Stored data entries
=== Begin Enclosure ===

/-- Settles O26: the widened sums are exact; carry is bit 8 of the 9-bit sum, and overflow means that operands of one
sign give a result of the other. -/
theorem addAgreesWithTheWidenedReference : Obligations.AddAgreesWithTheWidenedReference := by
  unfold Obligations.AddAgreesWithTheWidenedReference
  intro a b
  refine ⟨?_, ?_, ?_, ?_, ?_⟩
  · rw [aluAdd_result, BitVec.setWidth_add _ _ (by decide), lowByte_setWidth, lowByte_setWidth]
  · rw [toNat_widened_add]
    rfl
  · rw [toInt_widened_add]
    rfl
  · rw [aluAdd_carry, BitVec.uaddOverflow_eq]
  · have signs : ∀ x y r : Bool, (x == y && !(r == x)) = ((x ^^ r) && (y ^^ r)) := by decide
    rw [aluAdd_overflow, aluAdd_result, BitVec.saddOverflow_eq, BitVec.msb_and, BitVec.msb_xor, BitVec.msb_xor]
    exact signs a.msb b.msb (a + b).msb

/-- Settles O27: the widened difference is exact, and overflow means that operands of different signs give a result
whose sign is not the destination's. -/
theorem subAgreesWithTheWidenedReference : Obligations.SubAgreesWithTheWidenedReference := by
  unfold Obligations.SubAgreesWithTheWidenedReference
  intro a b
  refine ⟨?_, ?_, rfl, ?_, ?_⟩
  · rw [aluSub_result, lowByte_sub, lowByte_setWidth, lowByte_setWidth]
  · rw [aluSub_result, lowByte_sub, lowByte_signExtend, lowByte_signExtend]
  · rw [toInt_widened_sub]
    rfl
  · have signs : ∀ x y r : Bool, (!x && y && r || x && !y && !r) = ((x ^^ y) && (x ^^ r)) := by decide
    rw [aluSub_overflow, aluSub_result, BitVec.ssubOverflow_eq, BitVec.msb_and, BitVec.msb_xor, BitVec.msb_xor]
    exact signs a.msb b.msb (a - b).msb

/-- Settles O28: the widened product is exact. -/
theorem mulAgreesWithTheWidenedReference : Obligations.MulAgreesWithTheWidenedReference := by
  unfold Obligations.MulAgreesWithTheWidenedReference
  intro a b
  refine ⟨?_, ?_, rfl⟩
  · rw [aluMul_result, BitVec.setWidth_mul _ _ (by decide), lowByte_setWidth, lowByte_setWidth]
  · rw [toNat_widened_mul]
    rfl

/-! ### One meaning for the three instructions -/

/-- What an arithmetic opcode computes; `exec_of_aluOf` ties it to the model. -/
def aluOf : Opcode → Option (Byte → Byte → AluResult)
  | .add => some aluAdd
  | .sub => some aluSub
  | .mul => some aluMul
  | .mov | .cmp | .push | .pop | .jmp | .be | .bne | .print => none

theorem exists_aluOf {o : Opcode} (h : o = .add ∨ o = .sub ∨ o = .mul) : ∃ alu, aluOf o = some alu := by
  rcases h with rfl | rfl | rfl <;> exact ⟨_, rfl⟩

/-- R95: an arithmetic opcode accepts both two-operand modes. -/
theorem accepts_of_aluOf {o : Opcode} {alu : Byte → Byte → AluResult} (h : aluOf o = some alu) {m : Mode}
    (hm : m = .rr ∨ m = .ri) : o.accepts m = true := by
  cases o with
  | add | sub | mul => rcases hm with rfl | rfl <;> rfl
  | mov | cmp | push | pop | jmp | be | bne | print => cases h

section
variable {i : Instr} {alu : Byte → Byte → AluResult} (halu : aluOf i.opcode = some alu)
  (hm : i.mode = .rr ∨ i.mode = .ri) (s : State)
include halu

theorem execution_of_aluOf : execution .standard i s = arithmetic .standard alu i.mode i.src i.dest s := by
  cases i with
  | add m src dest | sub m src dest | mul m src dest =>
    cases halu
    rfl
  | mov | cmp | push | pop | jmp | be | bne | print => cases halu

include hm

=== End Enclosure ===

PROBLEM TO WORK ON: Please, from the entries above, set down exactly the lines from the one containing "rw [aluAdd_carry, BitVec.uaddOverflow_eq]" through the one containing "exact signs a.msb b.msb (a + b).msb", and only those.

RESPONSE TO THE TASK:
  · rw [aluAdd_carry, BitVec.uaddOverflow_eq]
  · have signs : ∀ x y r : Bool, (x == y && !(r == x)) = ((x ^^ r) && (y ^^ r)) := by decide
    rw [aluAdd_overflow, aluAdd_result, BitVec.saddOverflow_eq, BitVec.msb_and, BitVec.msb_xor, BitVec.msb_xor]
    exact signs a.msb b.msb (a + b).msb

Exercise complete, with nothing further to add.